Based on the above observations, our MS-DAB module design is shown in Figure 4D. First, we use a channel separation technique to segment the input features in the channel direction, thereby reducing the computational complexity. The depth-wise separable dilated convolution and dynamic convolution can improve the expressiveness of the model without increasing the network width and depth. Therefore, we replace the 3 × 3 convolutions in the first branch with 3 × 1 convolutions and 1 × 3 convolutions. We replace the standard 3 × 3 convolution in the second branch with 3 × 1 and 1 × 3 depth-wise multi-dimensional dynamic convolution. In order to achieve a better encoding effect, the feature maps of the two branches are spliced together, and 1 × 1 convolution is used to perform information fusion between feature map channels. In order to increase the receptive field of the module and obtain the contextual information of the feature, we add a 3 × 1 and a 1 × 3 multi-dimensional dilated dynamic convolution. Afterward, residual connections are used to improve feature utilization and simplify training. Finally, we use the shuffle operation in Figure 4B to enhance the robustness of the encoder.

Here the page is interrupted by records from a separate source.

/-! ### `State.lower` -/

@[simp] theorem State.lower_now (s : State) (d i : Nat) (f : Field) (n : Nat) : (s.lower d i f n).now = s.now := rfl
@[simp] theorem State.lower_pending (s : State) (d i : Nat) (f : Field) (n : Nat) : (s.lower d i f n).pending = s.pending := rfl
@[simp] theorem State.lower_free (s : State) (d i : Nat) (f : Field) (n : Nat) : (s.lower d i f n).free = s.free := rfl
@[simp] theorem State.lower_bcn (s : State) (d i : Nat) (f : Field) (n : Nat) : (s.lower d i f n).bcn = s.bcn := rfl
@[simp] theorem State.lower_ev (s : State) (d i : Nat) (f : Field) (n : Nat) : (s.lower d i f n).ev = s.ev := rfl
@[simp] theorem State.lower_ses (s : State) (d i : Nat) (f : Field) (n : Nat) : (s.lower d i f n).ses = s.ses := rfl
@[simp] theorem State.lower_kv (s : State) (d i : Nat) (f : Field) (n : Nat) : (s.lower d i f n).kv = s.kv := rfl
@[simp] theorem State.lower_attn (s : State) (d i : Nat) (f : Field) (n : Nat) : (s.lower d i f n).attn = s.attn := rfl
@[simp] theorem State.lower_grams (s : State) (d i : Nat) (f : Field) (n : Nat) : (s.lower d i f n).grams = s.grams := rfl
@[simp] theorem State.lower_net (s : State) (d i : Nat) (f : Field) (n : Nat) : (s.lower d i f n).net = s.net := rfl
@[simp] theorem State.lower_lamp (s : State) (d i : Nat) (f : Field) (n : Nat) : (s.lower d i f n).lamp = s.lamp := rfl
@[simp] theorem State.lower_tier (s : State) (d i : Nat) (f : Field) (n : Nat) : (s.lower d i f n).tier = s.tier := rfl
@[simp] theorem State.lower_start (s : State) (d i : Nat) (f : Field) (n : Nat) : (s.lower d i f n).start = s.start := rfl
@[simp] theorem State.lower_flash (s : State) (d i : Nat) (f : Field) (n : Nat) : (s.lower d i f n).flash = s.flash := rfl
@[simp] theorem State.lower_ident (s : State) (d i : Nat) (f : Field) (n : Nat) : (s.lower d i f n).ident = s.ident := rfl
@[simp] theorem State.lower_ckpt (s : State) (d i : Nat) (f : Field) (n : Nat) : (s.lower d i f n).ckpt = s.ckpt := rfl
@[simp] theorem State.lower_health (s : State) (d i : Nat) (f : Field) (n : Nat) : (s.lower d i f n).health = s.health := rfl
@[simp] theorem State.lower_rp (s : State) (d i : Nat) (f : Field) (n : Nat) : (s.lower d i f n).rp = s.rp := rfl
@[simp] theorem State.lower_pins (s : State) (d i : Nat) (f : Field) (n : Nat) : (s.lower d i f n).pins = s.pins := rfl

/-! ### `State.tick` -/

@[simp] theorem State.tick_pending (s : State) (n : Nat) : (s.tick n).pending = s.pending := rfl
@[simp] theorem State.tick_free (s : State) (n : Nat) : (s.tick n).free = s.free := rfl
@[simp] theorem State.tick_regs (s : State) (n : Nat) : (s.tick n).regs = s.regs := rfl
@[simp] theorem State.tick_bcn (s : State) (n : Nat) : (s.tick n).bcn = s.bcn := rfl
@[simp] theorem State.tick_ev (s : State) (n : Nat) : (s.tick n).ev = s.ev := rfl
@[simp] theorem State.tick_ses (s : State) (n : Nat) : (s.tick n).ses = s.ses := rfl
@[simp] theorem State.tick_kv (s : State) (n : Nat) : (s.tick n).kv = s.kv := rfl
@[simp] theorem State.tick_attn (s : State) (n : Nat) : (s.tick n).attn = s.attn := rfl
@[simp] theorem State.tick_grams (s : State) (n : Nat) : (s.tick n).grams = s.grams := rfl
@[simp] theorem State.tick_net (s : State) (n : Nat) : (s.tick n).net = s.net := rfl
@[simp] theorem State.tick_lamp (s : State) (n : Nat) : (s.tick n).lamp = s.lamp := rfl
@[simp] theorem State.tick_tier (s : State) (n : Nat) : (s.tick n).tier = s.tier := rfl
@[simp] theorem State.tick_start (s : State) (n : Nat) : (s.tick n).start = s.start := rfl
@[simp] theorem State.tick_flash (s : State) (n : Nat) : (s.tick n).flash = s.flash := rfl
@[simp] theorem State.tick_ident (s : State) (n : Nat) : (s.tick n).ident = s.ident := rfl
@[simp] theorem State.tick_ckpt (s : State) (n : Nat) : (s.tick n).ckpt = s.ckpt := rfl
@[simp] theorem State.tick_health (s : State) (n : Nat) : (s.tick n).health = s.health := rfl
@[simp] theorem State.tick_rp (s : State) (n : Nat) : (s.tick n).rp = s.rp := rfl
@[simp] theorem State.tick_pins (s : State) (n : Nat) : (s.tick n).pins = s.pins := rfl

/-! ### `State.nextFree` -/

@[simp] theorem State.nextFree_now (s : State) : (s.nextFree).now = s.now := rfl
@[simp] theorem State.nextFree_pending (s : State) : (s.nextFree).pending = s.pending := rfl
@[simp] theorem State.nextFree_regs (s : State) : (s.nextFree).regs = s.regs := rfl
@[simp] theorem State.nextFree_bcn (s : State) : (s.nextFree).bcn = s.bcn := rfl
@[simp] theorem State.nextFree_ev (s : State) : (s.nextFree).ev = s.ev := rfl
@[simp] theorem State.nextFree_ses (s : State) : (s.nextFree).ses = s.ses := rfl
@[simp] theorem State.nextFree_kv (s : State) : (s.nextFree).kv = s.kv := rfl
@[simp] theorem State.nextFree_attn (s : State) : (s.nextFree).attn = s.attn := rfl
@[simp] theorem State.nextFree_grams (s : State) : (s.nextFree).grams = s.grams := rfl
@[simp] theorem State.nextFree_net (s : State) : (s.nextFree).net = s.net := rfl
@[simp] theorem State.nextFree_lamp (s : State) : (s.nextFree).lamp = s.lamp := rfl
@[simp] theorem State.nextFree_tier (s : State) : (s.nextFree).tier = s.tier := rfl
@[simp] theorem State.nextFree_start (s : State) : (s.nextFree).start = s.start := rfl
@[simp] theorem State.nextFree_flash (s : State) : (s.nextFree).flash = s.flash := rfl
@[simp] theorem State.nextFree_ident (s : State) : (s.nextFree).ident = s.ident := rfl
@[simp] theorem State.nextFree_ckpt (s : State) : (s.nextFree).ckpt = s.ckpt := rfl
@[simp] theorem State.nextFree_health (s : State) : (s.nextFree).health = s.health := rfl
@[simp] theorem State.nextFree_rp (s : State) : (s.nextFree).rp = s.rp := rfl
@[simp] theorem State.nextFree_pins (s : State) : (s.nextFree).pins = s.pins := rfl

/-! ### `State.setSess` -/

@[simp] theorem State.setSess_now (s : State) (x : Nat) (r : Session) : (s.setSess x r).now = s.now := rfl
@[simp] theorem State.setSess_pending (s : State) (x : Nat) (r : Session) : (s.setSess x r).pending = s.pending := rfl
@[simp] theorem State.setSess_free (s : State) (x : Nat) (r : Session) : (s.setSess x r).free = s.free := rfl
@[simp] theorem State.setSess_regs (s : State) (x : Nat) (r : Session) : (s.setSess x r).regs = s.regs := rfl
@[simp] theorem State.setSess_bcn (s : State) (x : Nat) (r : Session) : (s.setSess x r).bcn = s.bcn := rfl
@[simp] theorem State.setSess_ev (s : State) (x : Nat) (r : Session) : (s.setSess x r).ev = s.ev := rfl
@[simp] theorem State.setSess_kv (s : State) (x : Nat) (r : Session) : (s.setSess x r).kv = s.kv := rfl
@[simp] theorem State.setSess_attn (s : State) (x : Nat) (r : Session) : (s.setSess x r).attn = s.attn := rfl
@[simp] theorem State.setSess_grams (s : State) (x : Nat) (r : Session) : (s.setSess x r).grams = s.grams := rfl
@[simp] theorem State.setSess_net (s : State) (x : Nat) (r : Session) : (s.setSess x r).net = s.net := rfl
@[simp] theorem State.setSess_lamp (s : State) (x : Nat) (r : Session) : (s.setSess x r).lamp = s.lamp := rfl
@[simp] theorem State.setSess_tier (s : State) (x : Nat) (r : Session) : (s.setSess x r).tier = s.tier := rfl
@[simp] theorem State.setSess_start (s : State) (x : Nat) (r : Session) : (s.setSess x r).start = s.start := rfl
@[simp] theorem State.setSess_flash (s : State) (x : Nat) (r : Session) : (s.setSess x r).flash = s.flash := rfl
@[simp] theorem State.setSess_ident (s : State) (x : Nat) (r : Session) : (s.setSess x r).ident = s.ident := rfl
@[simp] theorem State.setSess_ckpt (s : State) (x : Nat) (r : Session) : (s.setSess x r).ckpt = s.ckpt := rfl
@[simp] theorem State.setSess_health (s : State) (x : Nat) (r : Session) : (s.setSess x r).health = s.health := rfl
@[simp] theorem State.setSess_rp (s : State) (x : Nat) (r : Session) : (s.setSess x r).rp = s.rp := rfl
@[simp] theorem State.setSess_pins (s : State) (x : Nat) (r : Session) : (s.setSess x r).pins = s.pins := rfl

/-! ### `State.setPort` -/

@[simp] theorem State.setPort_now (s : State) (p : Nat) (v : Port) : (s.setPort p v).now = s.now := rfl
@[simp] theorem State.setPort_pending (s : State) (p : Nat) (v : Port) : (s.setPort p v).pending = s.pending := rfl
@[simp] theorem State.setPort_free (s : State) (p : Nat) (v : Port) : (s.setPort p v).free = s.free := rfl
@[simp] theorem State.setPort_regs (s : State) (p : Nat) (v : Port) : (s.setPort p v).regs = s.regs := rfl
@[simp] theorem State.setPort_bcn (s : State) (p : Nat) (v : Port) : (s.setPort p v).bcn = s.bcn := rfl
@[simp] theorem State.setPort_ev (s : State) (p : Nat) (v : Port) : (s.setPort p v).ev = s.ev := rfl
@[simp] theorem State.setPort_ses (s : State) (p : Nat) (v : Port) : (s.setPort p v).ses = s.ses := rfl
@[simp] theorem State.setPort_kv (s : State) (p : Nat) (v : Port) : (s.setPort p v).kv = s.kv := rfl
@[simp] theorem State.setPort_attn (s : State) (p : Nat) (v : Port) : (s.setPort p v).attn = s.attn := rfl
@[simp] theorem State.setPort_grams (s : State) (p : Nat) (v : Port) : (s.setPort p v).grams = s.grams := rfl
@[simp] theorem State.setPort_lamp (s : State) (p : Nat) (v : Port) : (s.setPort p v).lamp = s.lamp := rfl
@[simp] theorem State.setPort_tier (s : State) (p : Nat) (v : Port) : (s.setPort p v).tier = s.tier := rfl
@[simp] theorem State.setPort_start (s : State) (p : Nat) (v : Port) : (s.setPort p v).start = s.start := rfl
@[simp] theorem State.setPort_flash (s : State) (p : Nat) (v : Port) : (s.setPort p v).flash = s.flash := rfl
@[simp] theorem State.setPort_ident (s : State) (p : Nat) (v : Port) : (s.setPort p v).ident = s.ident := rfl
@[simp] theorem State.setPort_ckpt (s : State) (p : Nat) (v : Port) : (s.setPort p v).ckpt = s.ckpt := rfl
@[simp] theorem State.setPort_health (s : State) (p : Nat) (v : Port) : (s.setPort p v).health = s.health := rfl
@[simp] theorem State.setPort_rp (s : State) (p : Nat) (v : Port) : (s.setPort p v).rp = s.rp := rfl
@[simp] theorem State.setPort_pins (s : State) (p : Nat) (v : Port) : (s.setPort p v).pins = s.pins := rfl

/-! ### `State.setBcn` -/

@[simp] theorem State.setBcn_now (s : State) (b : Beacon) : (s.setBcn b).now = s.now := rfl
@[simp] theorem State.setBcn_pending (s : State) (b : Beacon) : (s.setBcn b).pending = s.pending := rfl
@[simp] theorem State.setBcn_free (s : State) (b : Beacon) : (s.setBcn b).free = s.free := rfl
@[simp] theorem State.setBcn_regs (s : State) (b : Beacon) : (s.setBcn b).regs = s.regs := rfl
@[simp] theorem State.setBcn_ev (s : State) (b : Beacon) : (s.setBcn b).ev = s.ev := rfl
@[simp] theorem State.setBcn_ses (s : State) (b : Beacon) : (s.setBcn b).ses = s.ses := rfl
@[simp] theorem State.setBcn_kv (s : State) (b : Beacon) : (s.setBcn b).kv = s.kv := rfl
@[simp] theorem State.setBcn_attn (s : State) (b : Beacon) : (s.setBcn b).attn = s.attn := rfl
@[simp] theorem State.setBcn_grams (s : State) (b : Beacon) : (s.setBcn b).grams = s.grams := rfl
@[simp] theorem State.setBcn_net (s : State) (b : Beacon) : (s.setBcn b).net = s.net := rfl
@[simp] theorem State.setBcn_lamp (s : State) (b : Beacon) : (s.setBcn b).lamp = s.lamp := rfl
@[simp] theorem State.setBcn_tier (s : State) (b : Beacon) : (s.setBcn b).tier = s.tier := rfl
@[simp] theorem State.setBcn_start (s : State) (b : Beacon) : (s.setBcn b).start = s.start := rfl
@[simp] theorem State.setBcn_flash (s : State) (b : Beacon) : (s.setBcn b).flash = s.flash := rfl
@[simp] theorem State.setBcn_ident (s : State) (b : Beacon) : (s.setBcn b).ident = s.ident := rfl
@[simp] theorem State.setBcn_ckpt (s : State) (b : Beacon) : (s.setBcn b).ckpt = s.ckpt := rfl
@[simp] theorem State.setBcn_health (s : State) (b : Beacon) : (s.setBcn b).health = s.health := rfl
@[simp] theorem State.setBcn_rp (s : State) (b : Beacon) : (s.setBcn b).rp = s.rp := rfl
@[simp] theorem State.setBcn_pins (s : State) (b : Beacon) : (s.setBcn b).pins = s.pins := rfl

/-! ### `State.putStaging` -/

@[simp] theorem State.putStaging_now (s : State) (x : Nat) (g : Staging) : (s.putStaging x g).now = s.now := rfl
@[simp] theorem State.putStaging_pending (s : State) (x : Nat) (g : Staging) : (s.putStaging x g).pending = s.pending := rfl
@[simp] theorem State.putStaging_free (s : State) (x : Nat) (g : Staging) : (s.putStaging x g).free = s.free := rfl
@[simp] theorem State.putStaging_regs (s : State) (x : Nat) (g : Staging) : (s.putStaging x g).regs = s.regs := rfl
@[simp] theorem State.putStaging_bcn (s : State) (x : Nat) (g : Staging) : (s.putStaging x g).bcn = s.bcn := rfl
@[simp] theorem State.putStaging_ev (s : State) (x : Nat) (g : Staging) : (s.putStaging x g).ev = s.ev := rfl
@[simp] theorem State.putStaging_ses (s : State) (x : Nat) (g : Staging) : (s.putStaging x g).ses = s.ses := rfl
@[simp] theorem State.putStaging_attn (s : State) (x : Nat) (g : Staging) : (s.putStaging x g).attn = s.attn := rfl
@[simp] theorem State.putStaging_grams (s : State) (x : Nat) (g : Staging) : (s.putStaging x g).grams = s.grams := rfl
@[simp] theorem State.putStaging_net (s : State) (x : Nat) (g : Staging) : (s.putStaging x g).net = s.net := rfl
@[simp] theorem State.putStaging_lamp (s : State) (x : Nat) (g : Staging) : (s.putStaging x g).lamp = s.lamp := rfl
@[simp] theorem State.putStaging_tier (s : State) (x : Nat) (g : Staging) : (s.putStaging x g).tier = s.tier := rfl
@[simp] theorem State.putStaging_start (s : State) (x : Nat) (g : Staging) : (s.putStaging x g).start = s.start := rfl
@[simp] theorem State.putStaging_flash (s : State) (x : Nat) (g : Staging) : (s.putStaging x g).flash = s.flash := rfl
@[simp] theorem State.putStaging_ident (s : State) (x : Nat) (g : Staging) : (s.putStaging x g).ident = s.ident := rfl
@[simp] theorem State.putStaging_ckpt (s : State) (x : Nat) (g : Staging) : (s.putStaging x g).ckpt = s.ckpt := rfl
@[simp] theorem State.putStaging_health (s : State) (x : Nat) (g : Staging) : (s.putStaging x g).health = s.health := rfl
@[simp] theorem State.putStaging_rp (s : State) (x : Nat) (g : Staging) : (s.putStaging x g).rp = s.rp := rfl
@[simp] theorem State.putStaging_pins (s : State) (x : Nat) (g : Staging) : (s.putStaging x g).pins = s.pins := rfl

Compared with the residual module of the same type, our MS-DAB module has the following advantages: First, we introduce MDy-Conv convolution in the residual module, which improves the encoding ability of the module; Second, the module adopts feature channel separation. The operation is separated from the convolution depth to reduce the computational complexity; Thirdly, the hollow multi-dimensional dynamic convolution is introduced to increase the receptive field of the encoder and improve the segmentation accuracy; Finally, channel shuffling and residual connection are used to improve the robustness of the network, reduce the difficulty of training.
3.3 SC-FP module
The image segmentation scene is complex and changeable, and simple upsampling will lose details. Moreover, most lightweight real-time semantic segmentation adopts three coding stages, resulting in a too-small receptive field. Lightweight real-time semantic segmentation requires the decoding part to increase the receptive field, improve multi-scale information fusion, and reduce the loss of details. Therefore, we design a decoding module feature pyramid with spatial and channel attention (SC-FP module) that includes feature pyramid structure, spatial attention, and channel attention mechanisms. Feature pyramid structure can fuse multi-scale context information while increasing the receptive field of the network and reducing the loss of details. FPN proposes a feature pyramid structure, as shown in Figure 5A. FPN works well for multi-scale object recognition. However, too many layers exist in each encoding stage, resulting in an enormous computational burden. Channel Attention (CA) and Spatial Attention (SA) can perform feature selection on both channels and spaces, and the specific structures are shown in Figures 5B, C.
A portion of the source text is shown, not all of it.